Working from the records below, repeat exactly the lines starting at the line that contains "else if op = 6" and ending at the line that contains "else if c.ring", inclusive.

Dataset content:
↓↓↓
/-- The segment list read for DKIND 3 is well formed and sums to the transfer (R232). -/
def Cmd.listOk (c : Cmd) (n : Nat) (list : Bytes) : Bool :=
  c.dkind ≠ 3 || ((c.rawSegs list).all segOk && ((c.rawSegs list).map segLen).sum = n)

/-- Host address and length of each run of the transfer. -/
def Cmd.runs (c : Cmd) (n : Nat) (list : Bytes) : List (Nat × Nat) :=
  if c.dkind = 1 then [(c.daddr, n)] else (c.rawSegs list).map fun x => (segAddr x, segLen x)

/-- Cut one run into descriptors: at most 4096 B, no 4 KiB host boundary, and no unit boundary on the device side
unless a transform runs (R406). `k` bounds their number. -/
def cutRun (toHost transit whole : Bool) (addr len off : Nat) : Nat → List Desc
  | 0 => []
  | k + 1 =>
    if len = 0 then []
    else
      let host := 4096 - addr % 4096
      let dev := if whole then 4096 else 4096 - off % 4096
      let m := min len (min host dev)
      { addr := addr, len := m, off := off, toHost := toHost, transit := transit } ::
        cutRun toHost transit whole (addr + m) (len - m) (off + m) k

def cutRuns (toHost transit whole : Bool) : Nat → List (Nat × Nat) → List Desc
  | _, [] => []
  | off, (a, n) :: rs => cutRun toHost transit whole a n off (2 * n + 2) ++ cutRuns toHost transit whole (off + n) rs

/-- Write bytes out over the runs of a transfer. -/
def State.scatter (s : State) (bs : Bytes) : List (Nat × Nat) → State
  | [] => s
  | (a, n) :: rs => if bs.isEmpty then s else State.scatter (s.emit (.hostWrite a (bs.take n))) (bs.drop n) rs

/-! ### Commands in their ring -/

/-- The command that holds a tag. -/
def State.cmd? (s : State) (n tag : Nat) : Option Cmd := (s.ring n).cmds.find? fun c => c.tag == tag

/-- Replace a command in its ring. -/
def State.setCmd (s : State) (c : Cmd) : State :=
  let r := s.ring c.ring
  s.setRing c.ring { r with cmds := r.cmds.map fun x => if x.tag = c.tag then c else x }

/-- Start the fetched or held command of a ring and tag that carries an opcode; anything else leaves the state. -/
def State.startCmd (s : State) (n tag opcode : Nat) (f : State → Cmd → State) : Result :=
  match s.cmd? n tag with
  | some c => if c.opcode = opcode ∧ c.unstarted ∧ s.dieUp ∧ ¬ s.bas.freeze then ok (f s c) else ok s
  | none => ok s

/-! ### Checks (R233, R234) -/

/-- Opcodes that write, for R234 and R249. -/
def kindAllows (opcode kind : Nat) : Bool :=
  if opcode = 4 ∨ opcode = 7 ∨ opcode = 8 ∨ opcode = 9 then kind = 1
  else if opcode = 5 then kind ≤ 2
  else kind = 0 || kind = 2

/-- The largest length in bytes an opcode takes (READ, WRITE: 2 MiB). -/
def Cmd.bytesOf (s : State) (c : Cmd) : Nat := c.length * (s.vol c.volume).lbaBytes

/-- Fields and data pointer of an opcode (R231, R232, R242, R247 to R252). -/
def State.ioFieldsOk (s : State) (c : Cmd) : Bool :=
  let op := c.opcode
  let n := c.bytesOf s
  if op = 1 ∨ op = 2 then
    c.opflags = 0 && 1 ≤ c.length && n ≤ 2 ^ 21 && c.zero 28 28 && c.pointerOk n
  else if op = 3 then c.opflags = 0 && 1 ≤ c.length && c.zero 28 28 && c.pointerOk n
  else if op = 4 then
    c.opflags = 0 && 1 ≤ c.length && c.length ≤ 262144 && c.start = 0 && c.zero 31 25 && c.pointerOk c.length &&
    transformOk (c.b 28 1) (c.b 29 1) (c.b 30 1) c.length
  else if op = 5 then c.opflags ≤ 1 && c.length = 0 && c.start = 0 && c.zero 28 28 && c.pointerOk 0
  else if op = 6 then c.opflags = 0 && 1 ≤ c.length && c.zero 28 28 && c.pointerOk 0
  else if op = 7 then c.opflags = 0 && c.length = 0 && c.start = 0 && c.zero 28 28 && c.pointerOk 0
  else if op = 8 then
    c.opflags = 0 && 32 ≤ c.length && c.length ≤ 2 ^ 21 && c.length % 8 = 0 && c.zero 32 24 && c.pointerOk c.length
  else if op = 9 then
    c.pointerOk 0 && c.zero 30 26 &&
    (if c.opflags = 1 then c.length = 0 && c.start = 0
     else c.zero 28 2 && 1 ≤ c.length && (if c.opflags = 2 then c.length ≤ 600000 && c.start = 0 else c.opflags = 0))
  else false

/-- Checks 1 to 9 of R233 on a command of rings 1 to 7, in order: the status of the first that fails. -/
def State.ioCheck (s : State) (c : Cmd) : Option Nat :=
  let v := c.volume
  let x := s.vol v
  if s.dev = .bedrock ∧ ¬ (c.opcode = 1 ∧ v = 0 ∧ c.ring = 1) then some 0x0800
  else if c.ring = 0 ∨ c.opcode < 1 ∨ 9 < c.opcode then some 0x0200
  else if 31 < v ∨ 3 < c.dkind ∨ x.kind = 255 ∨ ¬ kindAllows c.opcode x.kind ∨ ¬ s.ioFieldsOk c then some 0x0201
  else if v = 0 ∧ (c.opcode = 2 ∨ c.opcode = 3 ∨ c.opcode = 6) ∧ s.roles.pcie = 0 then some 0x0400
  else if s.volLocked v then some 0x0401
  else if (c.opcode = 1 ∨ c.opcode = 2 ∨ c.opcode = 3 ∨ c.opcode = 6) ∧ x.lbas < c.start + c.length then some 0x0202
  else if c.opcode = 3 ∧ 262144 < c.bytesOf s then some 0x0203
  else if (c.opcode = 4 ∨ c.opcode = 7) ∧ x.isSealed then some 0x0302
  else if s.dev = .preFreeze ∧ (c.opcode = 2 ∨ c.opcode = 3 ∨ c.opcode = 4 ∨ c.opcode = 6 ∨ c.opcode = 7) then some 0x0103
  else none

/-- The hint of a REFUSED_SHUTDOWN (R575): 1000 µs and the time left of D, here the whole of D, while PFW is TIMING. -/
def State.shutdownHint (s : State) : Nat :=
  if s.pfw.state = .timing then 1000 + 1000 * s.f Reg.pfwDisc else 0xFFFFFFFF

/-- Run the checks, then `f`. The hint of REFUSED_SHUTDOWN goes with the opcodes R576 names. -/
def State.checked (s : State) (c : Cmd) (f : State → Cmd → State) : State :=
  match s.ioCheck c with
  | some st => s.complete c st (if st = 0x0103 ∧ 2 ≤ c.opcode ∧ c.opcode ≤ 4 then natLe 4 s.shutdownHint else [])
  | none => f s c

/-! ### Classes, budget and admission (R253 to R258, R417 to R420) -/

/-- 4 KiB blocks a block command touches, first and count. -/
def Cmd.blockSpan (s : State) (c : Cmd) : Nat × Nat :=
  if (s.vol c.volume).emul then
    (c.start / 8, ceilDiv (c.start + c.length) 8 - c.start / 8)
  else (c.start, c.length)

/-- Staging units a writing command needs (R243). -/
def Cmd.unitsOf (s : State) (c : Cmd) : Nat := if c.opcode = 4 then ceilDiv c.length 4096 else (c.blockSpan s).2

/-- Eligible for the cycle class (R253). -/
def State.eligible (s : State) (c : Cmd) : Bool :=
  (s.ring c.ring).ctx.cls = 1 &&
  (if c.opcode = 4 then c.length ≤ 16384
   else (c.opcode = 2 || c.opcode = 3) && 4 * 4096 ≥ c.bytesOf s && c.bytesOf s % 4096 = 0 &&
     (c.start * (s.vol c.volume).lbaBytes) % 4096 = 0)

/-- Within the budget of the running window, counting itself (R254). -/
def State.inBudget (s : State) (k : Nat) : Bool :=
  s.f Reg.cycCmds + 1 ≤ s.f Reg.cycMaxCmds && s.f Reg.cycUnits + k ≤ s.f Reg.cycMaxUnits

/-- Count an eligible command into its window; over budget it is counted, and the first of the window recorded (R256). -/
def State.countCycle (s : State) (k : Nat) : State :=
  let s1 := (s.countF Reg.cycCmds 1).countF Reg.cycUnits k
  if s.inBudget k then s1
  else
    let s2 := s1.countF Reg.cycOver 1
    if s.staged.get 0 1 = 0 then ({ s2 with staged := s2.staged.put 1 1 }).record 0x2041 Src.ring else s2

/-- The units missing behind a REFUSED_ENERGY (R575). -/
def State.energyShort (s : State) (c : Nat) : Nat := (if c = 7 ∨ c = 8 then 256 else 16) - s.ledgerA

def State.energyHint (s : State) (c : Nat) : Nat := hintOf (s.energyShort c) (s.releasedIn true 0)

/-- What admission answers: granted, refused with REFUSED_ENERGY, or held in the class queue. -/
inductive Admit
  | granted (s : State) (fromReserve : Bool)
  | refused
  | held
  deriving DecidableEq, Repr

/-- An earlier request of the same class waits (R419). -/
def State.blocked (s : State) (c : Cmd) (cls : Nat) : Bool :=
  match s.alloc.queue.find? fun q => q.2.2.1 == cls with
  | some q => !(q.1 == c.ring && q.2.1 == c.tag)
  | none => false

/-- Ask for `k` general units in class `cls` (R82, R85, R417 to R420). -/
def State.askGeneral (s : State) (c : Cmd) (cls k : Nat) : Admit :=
  if ¬ s.openTo cls then .refused
  else if s.blocked c cls ∨ ¬ s.unitsFit cls k ∨ ¬ s.energyFits k then .held
  else .granted (s.takeGeneral k) false

/-- Ask for the units of a writing command (R255 to R257). -/
def State.askUnits (s : State) (c : Cmd) (k : Nat) : Admit :=
  if c.budgeted then
    if ¬ s.openTo 3 then .refused
    else if k ≤ s.resFree then .granted (s.takeReserve k) true
    else s.askGeneral c 3 k
  else s.askGeneral c 7 k

/-- Wait in the class queue (R420): counted once (R577). -/
def State.hold (s : State) (c : Cmd) (cls k : Nat) : State :=
  if c.stage = .held then s
  else
    ({ s.setCmd { c with stage := .held } with
      alloc.queue := s.alloc.queue ++ [(c.ring, c.tag, cls, k)] }).countClass cls 2

/-- Classify a writing command at its first start (R253, R254, R256). -/
def State.classify (s : State) (c : Cmd) : State × Cmd :=
  if c.stage = .held then (s, c)
  else if s.eligible c then
    let k := c.unitsOf s
    let b := s.inBudget k
    let c1 := { c with eligible := true, budgeted := b, cls := if b then 3 else 7 }
    ((s.countCycle k).setCmd c1, c1)
  else (s, { c with cls := 7 })

/-- A short reserve is recorded and counted (R257). -/
def State.noteShort (s : State) (c : Cmd) (k : Nat) : State :=
  if c.budgeted ∧ s.resFree < k ∧ c.stage ≠ .held then (s.record 0x2040 Src.ring).bump 0x27 else s

/-! ### Transfer faults (R411 to R414) -/

/-- The descriptor words of a fault (R406). -/
def descWords (c : Cmd) (d : Desc) : List Nat :=
  [d.addr % 2 ^ 32, d.addr / 2 ^ 32,
   d.len + 65536 * (b2n d.toHost + 2 * (if c.opcode = 4 then c.b 28 1 else 0) + 8 * c.tag) + 2 ^ 24 * (c.ring + 8 * b2n d.transit),
   d.off]

/-- Latch and count a fault, and halt the channel in halt mode (R413, R414). -/
def State.latchFault (s : State) (c : Cmd) (d : Desc) (code : Nat) : State :=
  let ch := s.chan c.ring
  let words := descWords c d ++ [code + 8 * b2n (!d.toHost) + 256 * (c.slot % 256), d.addr % 2 ^ 32, s.upLo,
    satAdd 0xFFFF ((ch.fault[7]?).getD 0) 1]
  let f := if ch.halted then ch.fault.take 7 ++ [satAdd 0xFFFF ((ch.fault[7]?).getD 0) 1] else words
  let s1 := s.setChan c.ring { ch with
    fault := f, faults := satAdd 0xFFFF ch.faults 1, halted := ch.halted || ch.ctx.halt }
  let s2 := (s1.record 0x2050 Src.xfr c.ring code).bump 0x28
  if ch.ctx.halt ∧ ¬ ch.halted then s2.record 0x2051 Src.xfr c.ring else s2

/-- A command ends with DMA_FAULT: its units and charge come back at once, and nothing is applied (R413). -/
def State.dmaFault (s : State) (c : Cmd) (d : Desc) (code : Nat) : State :=
  ((s.latchFault c d code).giveBack c.units 0 c.fromReserve).complete c 0x0600 []

/-- The descriptor at an offset of a command's transfer. -/
def descAt (ds : List Desc) (off : Nat) : Desc :=
  ((ds.filter fun d => d.off ≤ off).getLast?).getD
    { addr := 0, len := 4, off := off, toHost := false, transit := false }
↑↑↑
Exercise answer:
  else if op = 6 then c.opflags = 0 && 1 ≤ c.length && c.zero 28 28 && c.pointerOk 0
  else if op = 7 then c.opflags = 0 && c.length = 0 && c.start = 0 && c.zero 28 28 && c.pointerOk 0
  else if op = 8 then
    c.opflags = 0 && 32 ≤ c.length && c.length ≤ 2 ^ 21 && c.length % 8 = 0 && c.zero 32 24 && c.pointerOk c.length
  else if op = 9 then
    c.pointerOk 0 && c.zero 30 26 &&
    (if c.opflags = 1 then c.length = 0 && c.start = 0
     else c.zero 28 2 && 1 ≤ c.length && (if c.opflags = 2 then c.length ≤ 600000 && c.start = 0 else c.opflags = 0))
  else false

/-- Checks 1 to 9 of R233 on a command of rings 1 to 7, in order: the status of the first that fails. -/
def State.ioCheck (s : State) (c : Cmd) : Option Nat :=
  let v := c.volume
  let x := s.vol v
  if s.dev = .bedrock ∧ ¬ (c.opcode = 1 ∧ v = 0 ∧ c.ring = 1) then some 0x0800
  else if c.ring = 0 ∨ c.opcode < 1 ∨ 9 < c.opcode then some 0x0200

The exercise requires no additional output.